Using an XML toolchain to consume HTML

Problem statement

The user has some software that operates on XML input and would operate sensibly when given XHTML5 input or the user has libraries that makes it convenient to write such software. The user would like to feed text/html content to the piece of software also.

(Note that it is assumed that the tooling supports XHTML5 sensibly. I.e. an XML parser is available and whatever the program does after parsing solves some problem for the user when the user supplies XHTML5 input to the program.)

Solutions

Using an HTML parser as the first processing step (generally applicable)

The first (and the more versatile and generally useful) solution is to add an HTML5 parser to the pipeline. In the simplest scenario, one would use an HTML parser to parse the text/html input into a tree, apply the rules of the infoset coercion section of the HTML5 spec (to make sure the tree represents a well-formed XML Infoset), serialized the tree into XML and feed the resulting XML to the original tool.

If the source code of the XML tool is available for modification, the serialization to XML step and the second parsing step can be optimized away. The HTML parser can expose the same API as the XML parser that was originally part of the toolchain exposes. This way, when consuming text/html content, an HTML parser can feed data into the rest of the program and the rest of the program can be written as if it were interfacing with an XML parser.

When the intermediate XML serialization has been optimized away like this, the infoset coercion step can also be optimized away if the rest of the application doesn't rely on the well-formedness of the infoset. That is, if the rest of the application doesn't throw an exception if a non-NCName local name is given to it, etc., the infoset coercion step mentioned above can be left out.

Using polyglot markup (not generally applicable)

The second (and less versatile and in the general case inapplicable) solution that has been mentioned is using polyglot markup. This solution requires restricting the problem statement by stipulating additional restrictions on the properties of the text/html content to be consumed.
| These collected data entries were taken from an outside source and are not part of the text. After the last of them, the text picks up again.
theorem test_decode_endTrace :
    decodeCmd 0b0100_10000000000000000000000000000001#36 = .endTrace 0x80000001 := by decide

theorem test_decode_reserved_low :
    decodeCmd 0b0000_00000000000000000000000000000001#36 = .reserved0 1 ∧
    decodeCmd 0b0101_00000000000000000000000000000001#36 = .reserved5 1 ∧
    decodeCmd 0b0110_00000000000000000000000000000001#36 = .reserved6 1 ∧
    decodeCmd 0b0111_00000000000000000000000000000001#36 = .reserved7 1 ∧
    decodeCmd 0b1000_00000000000000000000000000000001#36 = .reserved8 1 ∧
    decodeCmd 0b1001_00000000000000000000000000000001#36 = .reserved9 1 := by decide

theorem test_decode_reserved_high :
    decodeCmd 0b1010_00000000000000000000000000000001#36 = .reservedA 1 ∧
    decodeCmd 0b1011_00000000000000000000000000000001#36 = .reservedB 1 ∧
    decodeCmd 0b1100_00000000000000000000000000000001#36 = .reservedC 1 ∧
    decodeCmd 0b1101_00000000000000000000000000000001#36 = .reservedD 1 ∧
    decodeCmd 0b1110_00000000000000000000000000000001#36 = .reservedE 1 ∧
    decodeCmd 0b1111_00000000000000000000000000000001#36 = .reservedF 1 := by decide

/-- R58's words. -/
theorem test_encode :
    encode (.configure 4096 .fullyAssociative .split 0) = 0x100031000#36 ∧
    encode (.accessD 0x8cda3fa8) = 0x38CDA3FA8#36 ∧ encode (.endTrace 0) = 0x400000000#36 := by
  decide

theorem test_decodeTableWord :
    decodeTableWord 40 0x2_00000000 = some (.accessI 0) ∧
    decodeTableWord 40 0x10_00000000 = none := by decide

theorem test_decodeNat_rejects_by_name :
    decodeNat 40 0x10_00000000 = .error .notA36BitWord := by decide

/-- The word placed is the one run, from reset (L2.6 rows 1 and 14). -/
theorem test_withFetchWord_runs :
    (stateOf (step (State.reset.withFetchWord 40 0x1_00000080))).map (fun t => t.phase)
      = some .running ∧
    (stateOf (step (State.reset.withFetchWord 40 0x2_00000000))).map (fun t => t.errCode.toNat)
      = some 5 := by decide

/-! ### CONFIGURE (L2.6) -/

/-- Row 2. -/
theorem test_configure_4096_fa_split :
    (stateOf (exec (.configure 4096 .fullyAssociative .split 0) State.reset)).map (fun t =>
      (t.phase, t.nBanks.toNat, t.bankLength.toNat, t.fields.offsetBits.toNat,
        t.fields.indexBits.toNat, t.fields.tagBits.toNat))
      = some (.running, 2, 32, 6, 0, 26) := by decide

/-- Row 8: with MAX_BLOCKS = 32 a bank of 64 does not fit. -/
theorem test_configure_allocation_error :
    summary (.configure 4096 .directMapped .unified 0)
      { State.reset with params := { maxBlocks := 32 } } = some (.faulted, 2, 0, 0, 0) := by decide

/-! ### ACCESS_I and ACCESS_D -/

/-- L2.5, the response vector; P1 and L1.6 decode the same address. -/
theorem test_accessD_dm4096_response :
    response (.accessD 0x8CDA3FA8) dm4096
      = some (false, false, .data, 0x28, 0x3E, 0x8CDA3) := by decide

/-- R80's example and L2.4.3: on a full ring tag 0 misses, and the oldest entry, tag 4, is evicted. -/
theorem test_accessD_fa_evicts_oldest :
    (stateOf (exec (.accessD 0) fa128full)).map (fun t =>
      (t.resp.hit, t.resp.evict, t.bank0.residentTags 2, t.bank0.start.toNat, t.bank0.isFull))
      = some (false, true, [0x400, 0], 0, true) := by decide

/-- L2.3 vector 1: tag 0 misses on an invalid slot that holds tag 0. -/
theorem test_accessI_compulsory_miss_on_tag_zero :
    summary (.accessI 0) dm128 = some (.running, 0, 1, 0, 0) := by decide

/-- L2.3 vector 4: a conflict miss evicts. -/
theorem test_accessI_conflict_miss :
    response (.accessI 0x80) dm128two = some (false, true, .instruction, 0, 0, 1) := by decide

/-! ### END_TRACE and the reserved opcodes (L2.6) -/

/-- Row 25: the overflow check applies to ACCESS only. -/
theorem test_endTrace_at_counter_end :
    (stateOf (exec (.endTrace 0) atCounterEnd)).map (fun t => t.phase) = some .ended := by decide

/-- Row 19: the phase check comes first. -/
theorem test_endTrace_phase_first :
    summary (.endTrace 1) { dm128 with phase := .ended } = some (.faulted, 7, 0, 0, 0) := by decide

/-- Rows 22 and 23. -/
theorem test_reserved :
    summary (.reserved0 0) State.reset = some (.faulted, 4, 0, 0, 0) ∧
    (stateOf (exec (.reservedF 0xFFFFFFFF) dm128two)).map (fun t => t.errCmd)
      = some 0xFFFFFFFFF#36 := by decide

/-! ### The assembler (R58, R59) -/

theorem test_assembler_refuses_large_size :
    assembleLine "CONFIGURE 65536, DM, UNIFIED".toList = .error .sizeDoesNotFit := by decide

theorem test_assembler_case_and_pseudo :
    assembleLine "access_d 8CDA3fa8".toList = .ok (.accessD 0x8cda3fa8) ∧
    assembleTrace ["I 0".toList, "D ff".toList] = .ok [.accessI 0, .accessD 0xFF, .endTrace 0] := by
  decide

/-! ### Witnesses: states and operands that meet each statement's hypotheses -/

theorem witness_dm128_inv : dm128.Inv ∧ dm128.CanAccess ∧ dm128.MissesAccounted := by decide

theorem witness_dm128two_inv : dm128two.Inv ∧ dm128two.CanAccess ∧ dm128two.MissesAccounted := by
  decide

theorem witness_dm4096_inv : dm4096.Inv ∧ dm4096.CanAccess := by decide

theorem witness_fa128_inv : fa128.Inv ∧ fa128.CanAccess ∧ fa128.MissesAccounted := by decide

theorem witness_fa128full_inv : fa128full.Inv ∧ fa128full.CanAccess ∧ fa128full.MissesAccounted := by
  decide

theorem witness_fa4096s_inv : fa4096s.Inv ∧ fa4096s.CanAccess := by decide

theorem witness_dm128s_inv : dm128s.Inv ∧ dm128s.CanAccess ∧ dm128s.bankLength = 1 := by decide

theorem witness_faultedState_inv : faultedState.Inv := by decide

theorem witness_atCounterEnd :
    atCounterEnd.Inv ∧ atCounterEnd.phase = .running ∧
    atCounterEnd.stats.accesses.toNat = 2 ^ 64 - 1 ∧ ¬ atCounterEnd.CanAccess := by decide

/-- TableWordDecodesExactlyIfItFits: the largest word that fits, and the two first that do not. -/
theorem witness_table_word :
    (0xFFFFFFFFF < 2 ^ 36 ∧ 0xFFFFFFFFF < 2 ^ 40) ∧ 2 ^ 36 ≤ 0x1000000000 ∧ 2 ^ 8 ≤ 0x100 := by
  decide

/-- StepRunsTheOfferedCommand and FaultRecordsTheOfferedWord. -/
theorem witness_offered :
    ∃ s t : State, s.inputs = offerCommand (encode (.reserved5 7)) :: [] ∧ s.phase ≠ .faulted ∧
      step s = .next t ∧ t.phase = .faulted :=
  ⟨{ State.reset with inputs := [offerCommand (encode (.reserved5 7))] }, _, rfl, by decide, rfl, rfl⟩

/-- FetchWordIsRunNext. -/
theorem witness_fetch : decodeTableWord 40 0x4_00000000 = some (.endTrace 0) := by decide

/-- IdleHoldsAllState and ResetFromAnyState: the three kinds of sample, the last with a command offered
while `rst` is 1. -/
theorem witness_samples :
    State.reset.inputs = [] ∧
    ({ dm128 with inputs := [offerNothing] } : State).inputs = offerNothing :: [] ∧
    offerNothing.rst = false ∧ offerNothing.cmdValid = false ∧
    ({ faultedState with inputs := [⟨true, true, 0x200000000⟩] } : State).inputs
      = ⟨true, true, 0x200000000⟩ :: [] := by decide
The text/html content is constrained in such a way that when parsed as XML, it produces the same parse tree (except for how the xmlns attribute on the root element is represented) as it would produce if parsed using an implementation of the HTML parsing algorithm.

For the user to be able to consume text/html content using an XML parser, every document (s)he wants to consume has to be polyglot. If the content to be consumed is Web content in general, there's no way to force all of it to be polyglot, and the polyglot solution isn't applicable.

Thus, the user either has to be the producer of the text/html content to be consumed (in order to have full control over it) or has to have bilateral agreements with each producer of text/html content to be consumed to make sure the producer only supply polyglot text/html content.

If the user applied the first solution (HTML parser) instead, there'd be no need to enforce such bilateral agreements. In fact, if the user starts applying the HTML parser solution to content received from one source, it no longer makes sense not to apply it to other text/html sources as well. Thus, from the point of view of a would-be polyglot content supplier, making a document polyglot won't be of value if someone else whose document needs to be consumed by the same consumer makes a monoglot document. The would-be polyglot author might as well be the first one to make a monoglot document that forces the consumer to deal. Thus, having content suppliers give the user polyglot markup is not a stable equilibrium: Every one of the content suppliers has the incentive (because producing polyglot is harder than producing monoglot) to push the user to use the HTML parser solution instead.